Work instructions:
Print the lines in the listing below that fall between the line with "POISON (R28). -/" and the line with "def Rill.rxRoom (r", those two lines included, exactly as they stand and with nothing else.

Dataset excerpts:
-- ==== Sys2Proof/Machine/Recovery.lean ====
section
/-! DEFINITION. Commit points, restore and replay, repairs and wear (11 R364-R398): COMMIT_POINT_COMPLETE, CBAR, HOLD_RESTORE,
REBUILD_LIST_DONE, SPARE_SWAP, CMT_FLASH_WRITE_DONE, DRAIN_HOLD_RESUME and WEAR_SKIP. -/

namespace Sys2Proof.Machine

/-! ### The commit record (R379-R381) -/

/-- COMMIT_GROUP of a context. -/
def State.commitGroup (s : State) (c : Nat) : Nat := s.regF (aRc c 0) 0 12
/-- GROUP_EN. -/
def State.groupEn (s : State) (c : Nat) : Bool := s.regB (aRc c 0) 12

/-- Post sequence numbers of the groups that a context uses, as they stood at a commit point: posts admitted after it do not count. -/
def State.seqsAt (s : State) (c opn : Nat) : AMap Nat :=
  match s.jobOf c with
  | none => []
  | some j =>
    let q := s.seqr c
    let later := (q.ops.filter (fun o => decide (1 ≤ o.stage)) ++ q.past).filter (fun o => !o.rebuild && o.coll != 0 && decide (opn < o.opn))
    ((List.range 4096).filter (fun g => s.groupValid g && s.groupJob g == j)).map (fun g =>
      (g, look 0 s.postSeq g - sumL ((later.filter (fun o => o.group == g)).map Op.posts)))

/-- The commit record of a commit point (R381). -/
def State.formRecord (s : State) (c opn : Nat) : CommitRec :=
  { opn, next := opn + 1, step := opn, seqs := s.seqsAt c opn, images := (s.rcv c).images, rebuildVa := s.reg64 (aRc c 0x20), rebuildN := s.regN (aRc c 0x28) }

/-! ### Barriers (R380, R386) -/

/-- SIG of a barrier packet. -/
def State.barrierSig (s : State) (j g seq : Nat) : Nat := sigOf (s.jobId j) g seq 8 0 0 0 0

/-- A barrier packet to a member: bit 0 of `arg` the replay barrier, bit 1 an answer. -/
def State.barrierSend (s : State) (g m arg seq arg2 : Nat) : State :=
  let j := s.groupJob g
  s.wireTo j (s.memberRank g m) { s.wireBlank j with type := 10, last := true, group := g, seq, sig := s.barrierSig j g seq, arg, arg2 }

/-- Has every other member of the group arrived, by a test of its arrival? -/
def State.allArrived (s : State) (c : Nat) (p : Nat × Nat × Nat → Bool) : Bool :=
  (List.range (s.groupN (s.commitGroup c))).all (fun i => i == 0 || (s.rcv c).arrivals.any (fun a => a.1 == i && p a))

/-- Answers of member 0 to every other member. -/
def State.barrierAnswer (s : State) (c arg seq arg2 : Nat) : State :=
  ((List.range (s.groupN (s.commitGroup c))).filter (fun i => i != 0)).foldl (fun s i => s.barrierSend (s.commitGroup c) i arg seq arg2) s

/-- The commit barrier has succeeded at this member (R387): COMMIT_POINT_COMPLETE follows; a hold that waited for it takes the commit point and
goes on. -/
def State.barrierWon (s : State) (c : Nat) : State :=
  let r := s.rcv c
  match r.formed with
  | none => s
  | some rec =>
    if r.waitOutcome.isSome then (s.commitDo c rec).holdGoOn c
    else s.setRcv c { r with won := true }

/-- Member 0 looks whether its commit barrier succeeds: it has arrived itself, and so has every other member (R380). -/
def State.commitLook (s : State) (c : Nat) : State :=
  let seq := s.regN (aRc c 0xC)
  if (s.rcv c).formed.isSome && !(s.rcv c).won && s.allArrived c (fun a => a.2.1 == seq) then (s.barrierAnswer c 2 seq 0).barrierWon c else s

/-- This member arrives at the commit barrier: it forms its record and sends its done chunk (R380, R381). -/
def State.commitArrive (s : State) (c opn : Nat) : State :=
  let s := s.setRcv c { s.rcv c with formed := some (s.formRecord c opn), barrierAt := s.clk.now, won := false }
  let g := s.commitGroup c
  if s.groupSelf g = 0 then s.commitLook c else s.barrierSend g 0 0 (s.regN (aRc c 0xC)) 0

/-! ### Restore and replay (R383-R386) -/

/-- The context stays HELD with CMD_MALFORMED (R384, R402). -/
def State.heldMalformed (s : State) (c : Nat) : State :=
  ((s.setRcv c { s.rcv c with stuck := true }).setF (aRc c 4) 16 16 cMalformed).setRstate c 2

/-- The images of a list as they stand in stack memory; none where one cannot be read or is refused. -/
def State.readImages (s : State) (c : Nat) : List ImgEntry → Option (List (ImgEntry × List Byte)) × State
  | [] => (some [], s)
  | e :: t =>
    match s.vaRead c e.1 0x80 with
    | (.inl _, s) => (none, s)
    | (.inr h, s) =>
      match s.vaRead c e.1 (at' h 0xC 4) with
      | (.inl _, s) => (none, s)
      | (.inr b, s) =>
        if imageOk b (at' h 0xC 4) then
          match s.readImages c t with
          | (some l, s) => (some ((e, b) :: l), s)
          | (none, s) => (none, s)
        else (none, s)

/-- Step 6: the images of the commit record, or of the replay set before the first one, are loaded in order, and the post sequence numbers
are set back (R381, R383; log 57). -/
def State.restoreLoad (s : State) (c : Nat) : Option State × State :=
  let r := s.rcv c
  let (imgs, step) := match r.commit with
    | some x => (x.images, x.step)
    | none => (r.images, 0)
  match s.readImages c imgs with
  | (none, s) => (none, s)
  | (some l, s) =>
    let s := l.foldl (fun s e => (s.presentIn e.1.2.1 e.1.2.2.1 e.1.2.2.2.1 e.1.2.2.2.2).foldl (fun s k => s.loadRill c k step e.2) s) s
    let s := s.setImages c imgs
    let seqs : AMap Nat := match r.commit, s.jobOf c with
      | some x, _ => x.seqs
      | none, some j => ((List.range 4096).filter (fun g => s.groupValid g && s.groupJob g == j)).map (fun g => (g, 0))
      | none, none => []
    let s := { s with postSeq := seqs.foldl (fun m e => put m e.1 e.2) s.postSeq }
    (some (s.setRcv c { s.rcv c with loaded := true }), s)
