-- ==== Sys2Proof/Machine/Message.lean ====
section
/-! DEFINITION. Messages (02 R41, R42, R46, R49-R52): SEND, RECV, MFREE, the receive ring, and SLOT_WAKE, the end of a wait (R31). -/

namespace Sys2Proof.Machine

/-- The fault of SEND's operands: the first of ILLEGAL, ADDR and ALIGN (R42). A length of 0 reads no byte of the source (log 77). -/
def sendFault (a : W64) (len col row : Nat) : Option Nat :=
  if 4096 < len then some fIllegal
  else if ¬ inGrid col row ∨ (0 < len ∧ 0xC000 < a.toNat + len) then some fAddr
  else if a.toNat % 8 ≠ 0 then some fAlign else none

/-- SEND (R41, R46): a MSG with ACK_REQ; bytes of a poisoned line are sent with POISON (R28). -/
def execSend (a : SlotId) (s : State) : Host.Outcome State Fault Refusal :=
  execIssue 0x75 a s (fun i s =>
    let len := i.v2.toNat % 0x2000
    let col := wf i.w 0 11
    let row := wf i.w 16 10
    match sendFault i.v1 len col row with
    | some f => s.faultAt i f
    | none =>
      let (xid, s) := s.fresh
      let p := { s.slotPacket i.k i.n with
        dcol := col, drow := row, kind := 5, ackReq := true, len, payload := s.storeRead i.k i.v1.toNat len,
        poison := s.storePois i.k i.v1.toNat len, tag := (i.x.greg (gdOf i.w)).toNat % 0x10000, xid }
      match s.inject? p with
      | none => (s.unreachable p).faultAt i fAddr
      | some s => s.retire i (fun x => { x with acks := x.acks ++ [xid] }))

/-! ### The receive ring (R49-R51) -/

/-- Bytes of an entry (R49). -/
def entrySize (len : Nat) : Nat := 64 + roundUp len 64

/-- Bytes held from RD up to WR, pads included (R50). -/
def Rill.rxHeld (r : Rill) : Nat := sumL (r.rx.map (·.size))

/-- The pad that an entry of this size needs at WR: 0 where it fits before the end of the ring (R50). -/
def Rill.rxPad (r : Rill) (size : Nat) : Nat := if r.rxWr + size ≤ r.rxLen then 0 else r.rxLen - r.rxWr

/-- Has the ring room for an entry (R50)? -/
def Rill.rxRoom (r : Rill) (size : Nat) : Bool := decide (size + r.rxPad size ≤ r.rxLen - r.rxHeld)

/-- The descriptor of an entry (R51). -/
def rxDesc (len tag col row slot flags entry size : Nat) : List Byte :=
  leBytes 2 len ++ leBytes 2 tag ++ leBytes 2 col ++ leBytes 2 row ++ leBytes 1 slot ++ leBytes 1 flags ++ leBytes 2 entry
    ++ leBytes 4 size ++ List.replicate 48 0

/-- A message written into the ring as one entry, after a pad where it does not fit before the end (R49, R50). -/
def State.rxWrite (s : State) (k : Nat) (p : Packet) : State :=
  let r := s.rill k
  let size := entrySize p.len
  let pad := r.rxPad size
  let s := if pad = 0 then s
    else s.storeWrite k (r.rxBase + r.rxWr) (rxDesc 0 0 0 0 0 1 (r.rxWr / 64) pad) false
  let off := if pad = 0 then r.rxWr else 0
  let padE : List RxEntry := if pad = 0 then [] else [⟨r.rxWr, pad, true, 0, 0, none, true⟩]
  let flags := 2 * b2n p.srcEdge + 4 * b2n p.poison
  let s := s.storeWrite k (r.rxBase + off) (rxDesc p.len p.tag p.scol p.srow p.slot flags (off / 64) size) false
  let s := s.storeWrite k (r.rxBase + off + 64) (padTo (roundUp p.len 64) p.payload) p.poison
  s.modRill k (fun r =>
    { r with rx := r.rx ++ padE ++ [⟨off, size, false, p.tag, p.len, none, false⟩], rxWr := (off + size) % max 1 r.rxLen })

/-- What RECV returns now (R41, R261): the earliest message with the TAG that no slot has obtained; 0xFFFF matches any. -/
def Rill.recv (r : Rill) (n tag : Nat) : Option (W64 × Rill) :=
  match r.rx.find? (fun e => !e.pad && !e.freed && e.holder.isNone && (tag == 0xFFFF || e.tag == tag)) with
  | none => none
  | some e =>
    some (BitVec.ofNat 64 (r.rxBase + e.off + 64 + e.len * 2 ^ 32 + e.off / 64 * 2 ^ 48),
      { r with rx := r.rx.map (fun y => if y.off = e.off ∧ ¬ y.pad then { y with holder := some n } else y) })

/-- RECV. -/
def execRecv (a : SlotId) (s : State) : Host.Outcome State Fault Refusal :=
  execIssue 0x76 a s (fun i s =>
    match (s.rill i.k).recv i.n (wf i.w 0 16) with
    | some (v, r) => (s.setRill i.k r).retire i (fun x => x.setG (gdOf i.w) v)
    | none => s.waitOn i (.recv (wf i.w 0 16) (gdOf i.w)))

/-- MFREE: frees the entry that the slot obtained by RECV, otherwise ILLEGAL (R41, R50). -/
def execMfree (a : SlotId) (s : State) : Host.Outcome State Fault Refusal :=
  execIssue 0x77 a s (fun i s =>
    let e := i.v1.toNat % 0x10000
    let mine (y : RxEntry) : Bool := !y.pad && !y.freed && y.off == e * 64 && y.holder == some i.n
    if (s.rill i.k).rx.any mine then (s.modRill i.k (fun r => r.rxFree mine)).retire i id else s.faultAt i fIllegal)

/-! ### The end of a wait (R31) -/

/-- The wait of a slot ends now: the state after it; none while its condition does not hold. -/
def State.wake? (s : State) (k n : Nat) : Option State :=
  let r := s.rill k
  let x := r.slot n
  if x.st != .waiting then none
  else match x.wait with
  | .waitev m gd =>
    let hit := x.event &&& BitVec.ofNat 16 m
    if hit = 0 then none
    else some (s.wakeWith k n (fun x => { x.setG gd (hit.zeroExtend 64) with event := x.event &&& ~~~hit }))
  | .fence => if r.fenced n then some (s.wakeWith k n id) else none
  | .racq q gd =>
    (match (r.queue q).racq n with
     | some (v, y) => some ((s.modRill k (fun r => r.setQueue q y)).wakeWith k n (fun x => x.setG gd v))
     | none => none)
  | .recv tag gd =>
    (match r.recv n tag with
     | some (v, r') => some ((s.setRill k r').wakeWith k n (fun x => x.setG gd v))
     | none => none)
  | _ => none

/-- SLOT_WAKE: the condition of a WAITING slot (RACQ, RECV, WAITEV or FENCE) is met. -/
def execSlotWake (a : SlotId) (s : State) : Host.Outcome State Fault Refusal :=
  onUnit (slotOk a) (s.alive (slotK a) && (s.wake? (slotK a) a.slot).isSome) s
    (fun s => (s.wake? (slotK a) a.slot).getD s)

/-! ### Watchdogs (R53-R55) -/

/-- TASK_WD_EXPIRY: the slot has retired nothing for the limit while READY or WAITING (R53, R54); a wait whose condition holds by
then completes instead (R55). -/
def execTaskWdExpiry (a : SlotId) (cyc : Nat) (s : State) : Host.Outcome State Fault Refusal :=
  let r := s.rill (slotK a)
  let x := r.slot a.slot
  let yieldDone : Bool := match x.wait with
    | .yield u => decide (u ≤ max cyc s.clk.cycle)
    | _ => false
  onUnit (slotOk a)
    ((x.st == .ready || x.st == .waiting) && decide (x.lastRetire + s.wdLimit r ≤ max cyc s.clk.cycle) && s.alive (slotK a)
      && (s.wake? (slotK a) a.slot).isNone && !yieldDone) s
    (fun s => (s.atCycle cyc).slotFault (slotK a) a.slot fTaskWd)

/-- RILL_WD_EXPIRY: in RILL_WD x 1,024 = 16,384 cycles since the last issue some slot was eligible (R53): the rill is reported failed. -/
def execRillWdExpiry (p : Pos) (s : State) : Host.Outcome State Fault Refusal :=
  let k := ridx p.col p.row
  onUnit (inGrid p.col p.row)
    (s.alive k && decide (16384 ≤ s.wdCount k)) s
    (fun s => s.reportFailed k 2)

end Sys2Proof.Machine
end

Result of the task:
/-- SEND (R41, R46): a MSG with ACK_REQ; bytes of a poisoned line are sent with POISON (R28). -/
def execSend (a : SlotId) (s : State) : Host.Outcome State Fault Refusal :=
  execIssue 0x75 a s (fun i s =>
    let len := i.v2.toNat % 0x2000
    let col := wf i.w 0 11
    let row := wf i.w 16 10
    match sendFault i.v1 len col row with
    | some f => s.faultAt i f
    | none =>
      let (xid, s) := s.fresh
      let p := { s.slotPacket i.k i.n with
        dcol := col, drow := row, kind := 5, ackReq := true, len, payload := s.storeRead i.k i.v1.toNat len,
        poison := s.storePois i.k i.v1.toNat len, tag := (i.x.greg (gdOf i.w)).toNat % 0x10000, xid }
      match s.inject? p with
      | none => (s.unreachable p).faultAt i fAddr
      | some s => s.retire i (fun x => { x with acks := x.acks ++ [xid] }))

/-! ### The receive ring (R49-R51) -/

/-- Bytes of an entry (R49). -/
def entrySize (len : Nat) : Nat := 64 + roundUp len 64

/-- Bytes held from RD up to WR, pads included (R50). -/
def Rill.rxHeld (r : Rill) : Nat := sumL (r.rx.map (·.size))

/-- The pad that an entry of this size needs at WR: 0 where it fits before the end of the ring (R50). -/
def Rill.rxPad (r : Rill) (size : Nat) : Nat := if r.rxWr + size ≤ r.rxLen then 0 else r.rxLen - r.rxWr

/-- Has the ring room for an entry (R50)? -/
def Rill.rxRoom (r : Rill) (size : Nat) : Bool := decide (size + r.rxPad size ≤ r.rxLen - r.rxHeld)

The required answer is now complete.